* _Task brief_:
Word for word, transcribe the data below.

* _Data section_:
-- ==== Sys2Proof/Syntax.lean ====
section
/-! DEFINITION. The commands of the block: one constructor of Instr per row of spec/opcode_table.json, with the row's operands. -/

namespace Sys2Proof

/-- A PCIe function: PF p (0-3: link and half, R274) or VF by its global index (R229). -/
inductive Fn where
  | pf (p : Nat)
  | vf (n : Nat)
  deriving DecidableEq, Repr

/-- A mailbox: mailbox m of PF p, or the one mailbox of a VF (R264). -/
inductive Mb where
  | pf (p m : Nat)
  | vf (n : Nat)
  deriving DecidableEq, Repr

/-- The 64-bit tag of an Understory transaction, field by field (chapter 01, Tags). -/
structure FabricTag where
  master : Nat
  worldU : Bool
  priv : Bool
  owner : Nat
  ctx : Nat
  opclass : Nat
  seq : Nat
  parityOk : Bool
  deriving DecidableEq, Repr

/-- What a fabric transaction asks of its target. -/
inductive Access where
  | read (addr len : Nat)
  | write (addr : Nat) (data : Bytes)
  | fetch (addr len : Nat)
  deriving DecidableEq, Repr

/-- The window a register write arrives through (R236) or the internal master that issues it. A request to a running TDI's BARs that lacks the TEE bit is a plain one (R235). -/
inductive RegPort where
  | pfBar0 (p : Nat)
  | pfBar2 (p : Nat)
  | vfBar0 (n : Nat)
  | vfBar2 (n : Nat)
  | vfPlain (n : Nat) (bar2 : Bool)
  | internal (tag : FabricTag)
  deriving DecidableEq, Repr

/-- What a read of host memory was issued for (R252, R258, R283, R89). -/
inductive HostRead where
  | sq (fn : Fn) (qid : Nat)
  | ctx (c elem off : Nat) (dst segment : Bool) (addr : Nat)
  | blob (mb : Mb) (addr : Nat)
  | jrBuffer (addr : Nat)
  | frame (fn : Fn) (ring : Nat) (addr : Nat)
  deriving DecidableEq, Repr

/-- What an engine offers the arbiter at the end of its work (R278): its own result, computed by the meaning, or the failure it met. -/
inductive EngineResult where
  | final
  | unitFailure
  | checkFailed
  | addressFault (dst : Bool) (elem off : Nat)
  deriving DecidableEq, Repr

/-- A request in a PF's DOE mailbox (R233): discovery or an SPDM message. -/
inductive DoeRequest where
  | discovery (index : Nat)
  | spdm (secured : Bool) (msg : Bytes)
  deriving DecidableEq, Repr

/-- A TDISP message (R235). -/
inductive TdispMsg where
  | lock (stream : Nat)
  | start
  | stop
  | query
  deriving DecidableEq, Repr

/-- What a health check of a bank reports: raw samples of the open window for the tests to judge, or a parity failure (R210). -/
inductive HealthFault where
  | samples (raw : List Nat)
  | parity
  deriving DecidableEq, Repr

/-- One instruction of a core and what it writes (R347, R359): the integer register, the CSR it names, vector registers, vector CSRs as a side effect; its bits. -/
structure CoreStep where
  addr : DWord
  len : Nat
  nextPc : DWord
  wrote : Option (Nat × DWord)
  csr : Option (Nat × DWord)
  vec : List (Nat × List (BitVec 8)) := []
  vset : List (Nat × DWord) := []
  insn : Nat := 0
  deriving DecidableEq, Repr

/-- A debug access under an enable (R490). -/
inductive DebugAccess where
  | fabric (addr data : Nat) (write : Bool)
  | halt (core : Nat)
  | resume (core : Nat)
  | step (core : Nat)
  | readReg (core reg : Nat)
  | writeReg (core reg : Nat) (value : DWord)
  | trace (core : Nat)
  | gate (addr data : Nat) (write : Bool)
  deriving DecidableEq, Repr

/-- An access that waits for a stand to wake from DOZE (R582). -/
inductive HeldAccess where
  | job (ctx : Nat)
  | key (slot : Nat)
  | gate (core : Nat)
  | fabric (tag : FabricTag) (target : Nat) (acc : Access)
  deriving DecidableEq, Repr

/-- Who waits for Seedbank bits (R58, R132, R196, R221). -/
inductive Waiter where
  | mailbox (mb : Mb)
  | context (ctx : Nat)
  | port (stand master : Nat)
  | gate (ticket : Nat)
  | start
  deriving DecidableEq, Repr
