-- ==== Sys2Proof/Config.lean ====
section
/-! DEFINITION. What the spec leaves open and what outside standards define: opaque constants, so that no proof can rest on a value of theirs. -/

namespace Sys2Proof.Config

/-- The outside standards' functions the device computes. Each is an uninterpreted function of its inputs. -/
inductive Prim where
  | wrap           -- wrapping mechanism: code, KEK, data
  | unwrap
  | sign           -- signature: mechanism, key, message, randomness
  | agree          -- shared secret: curve, private, public
  | encap          -- ML-KEM and OAEP
  | keyPair        -- public half of a generated private key
  | pubKey
  | seal           -- sealed image or journal block under a device key
  | unseal
  | mac            -- device-internal MACs, hashes and key derivations
  | puf            -- the device root secret of an enrolment
  | deviceId       -- device identity strings
  | reading        -- a present raw sensor code judged under a calibration record
  | spdm           -- an SPDM responder's answer
  deriving DecidableEq, Repr

/-- The value (little-endian number of the output string) of an outside standard's function on its inputs. -/
opaque prim (p : Prim) (inputs : List Bytes) : Nat

/-- The verdict of an outside standard's verification (a signature, a seal, a certificate) on its inputs. -/
opaque verdict (p : Prim) (inputs : List Bytes) : Bool

/-- How many of n items, from position pos on, a checker's selection sequence picks; each with probability 1/64 (R146, R217). -/
opaque selections (seed pos n : Nat) : Nat

/-- Random bits and every value the spec calls undefined: the n-th value drawn in a run. -/
opaque freeValue (n : Nat) : Nat

end Sys2Proof.Config
end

* _Answer space_:
-- ==== Sys2Proof/Syntax.lean ====
section
/-! DEFINITION. The commands of the block: one constructor of Instr per row of spec/opcode_table.json, with the row's operands. -/

namespace Sys2Proof

/-- A PCIe function: PF p (0-3: link and half, R274) or VF by its global index (R229). -/
inductive Fn where
  | pf (p : Nat)
  | vf (n : Nat)
  deriving DecidableEq, Repr

/-- A mailbox: mailbox m of PF p, or the one mailbox of a VF (R264). -/
inductive Mb where
  | pf (p m : Nat)
  | vf (n : Nat)
  deriving DecidableEq, Repr

/-- The 64-bit tag of an Understory transaction, field by field (chapter 01, Tags). -/
structure FabricTag where
  master : Nat
  worldU : Bool
  priv : Bool
  owner : Nat
  ctx : Nat
  opclass : Nat
  seq : Nat
  parityOk : Bool
  deriving DecidableEq, Repr

/-- What a fabric transaction asks of its target. -/
inductive Access where
  | read (addr len : Nat)
  | write (addr : Nat) (data : Bytes)
  | fetch (addr len : Nat)
  deriving DecidableEq, Repr

/-- The window a register write arrives through (R236) or the internal master that issues it. A request to a running TDI's BARs that lacks the TEE bit is a plain one (R235). -/
inductive RegPort where
  | pfBar0 (p : Nat)
  | pfBar2 (p : Nat)
  | vfBar0 (n : Nat)
  | vfBar2 (n : Nat)
  | vfPlain (n : Nat) (bar2 : Bool)
  | internal (tag : FabricTag)
  deriving DecidableEq, Repr

/-- What a read of host memory was issued for (R252, R258, R283, R89). -/
inductive HostRead where
  | sq (fn : Fn) (qid : Nat)
  | ctx (c elem off : Nat) (dst segment : Bool) (addr : Nat)
  | blob (mb : Mb) (addr : Nat)
  | jrBuffer (addr : Nat)
  | frame (fn : Fn) (ring : Nat) (addr : Nat)
  deriving DecidableEq, Repr

/-- What an engine offers the arbiter at the end of its work (R278): its own result, computed by the meaning, or the failure it met. -/
inductive EngineResult where
  | final
  | unitFailure
  | checkFailed
  | addressFault (dst : Bool) (elem off : Nat)
  deriving DecidableEq, Repr

/-- A request in a PF's DOE mailbox (R233): discovery or an SPDM message. -/
inductive DoeRequest where
  | discovery (index : Nat)
  | spdm (secured : Bool) (msg : Bytes)
  deriving DecidableEq, Repr

/-- A TDISP message (R235). -/
inductive TdispMsg where
  | lock (stream : Nat)
  | start
  | stop
  | query
  deriving DecidableEq, Repr

/-- What a health check of a bank reports: raw samples of the open window for the tests to judge, or a parity failure (R210). -/
inductive HealthFault where
  | samples (raw : List Nat)
  | parity
  deriving DecidableEq, Repr

/-- One instruction of a core and what it writes (R347, R359): the integer register, the CSR it names, vector registers, vector CSRs as a side effect; its bits. -/
structure CoreStep where
  addr : DWord
  len : Nat
  nextPc : DWord
  wrote : Option (Nat × DWord)
  csr : Option (Nat × DWord)
  vec : List (Nat × List (BitVec 8)) := []
  vset : List (Nat × DWord) := []
  insn : Nat := 0
  deriving DecidableEq, Repr

/-- A debug access under an enable (R490). -/
inductive DebugAccess where
  | fabric (addr data : Nat) (write : Bool)
  | halt (core : Nat)
  | resume (core : Nat)
  | step (core : Nat)
  | readReg (core reg : Nat)
  | writeReg (core reg : Nat) (value : DWord)
  | trace (core : Nat)
  | gate (addr data : Nat) (write : Bool)
  deriving DecidableEq, Repr

/-- An access that waits for a stand to wake from DOZE (R582). -/
inductive HeldAccess where
  | job (ctx : Nat)
  | key (slot : Nat)
  | gate (core : Nat)
  | fabric (tag : FabricTag) (target : Nat) (acc : Access)
  deriving DecidableEq, Repr

/-- Who waits for Seedbank bits (R58, R132, R196, R221). -/
inductive Waiter where
  | mailbox (mb : Mb)
  | context (ctx : Nat)
  | port (stand master : Nat)
  | gate (ticket : Nat)
  | start
  deriving DecidableEq, Repr
-- ==== Sys2Proof/Config.lean ====
section
/-! DEFINITION. What the spec leaves open and what outside standards define: opaque constants, so that no proof can rest on a value of theirs. -/

namespace Sys2Proof.Config

/-- The outside standards' functions the device computes. Each is an uninterpreted function of its inputs. -/
inductive Prim where
  | wrap           -- wrapping mechanism: code, KEK, data
  | unwrap
  | sign           -- signature: mechanism, key, message, randomness
  | agree          -- shared secret: curve, private, public
  | encap          -- ML-KEM and OAEP
  | keyPair        -- public half of a generated private key
  | pubKey
  | seal           -- sealed image or journal block under a device key
  | unseal
  | mac            -- device-internal MACs, hashes and key derivations
  | puf            -- the device root secret of an enrolment
  | deviceId       -- device identity strings
  | reading        -- a present raw sensor code judged under a calibration record
  | spdm           -- an SPDM responder's answer
  deriving DecidableEq, Repr

/-- The value (little-endian number of the output string) of an outside standard's function on its inputs. -/
opaque prim (p : Prim) (inputs : List Bytes) : Nat

/-- The verdict of an outside standard's verification (a signature, a seal, a certificate) on its inputs. -/
opaque verdict (p : Prim) (inputs : List Bytes) : Bool

/-- How many of n items, from position pos on, a checker's selection sequence picks; each with probability 1/64 (R146, R217). -/
opaque selections (seed pos n : Nat) : Nat

/-- Random bits and every value the spec calls undefined: the n-th value drawn in a run. -/
opaque freeValue (n : Nat) : Nat

end Sys2Proof.Config
end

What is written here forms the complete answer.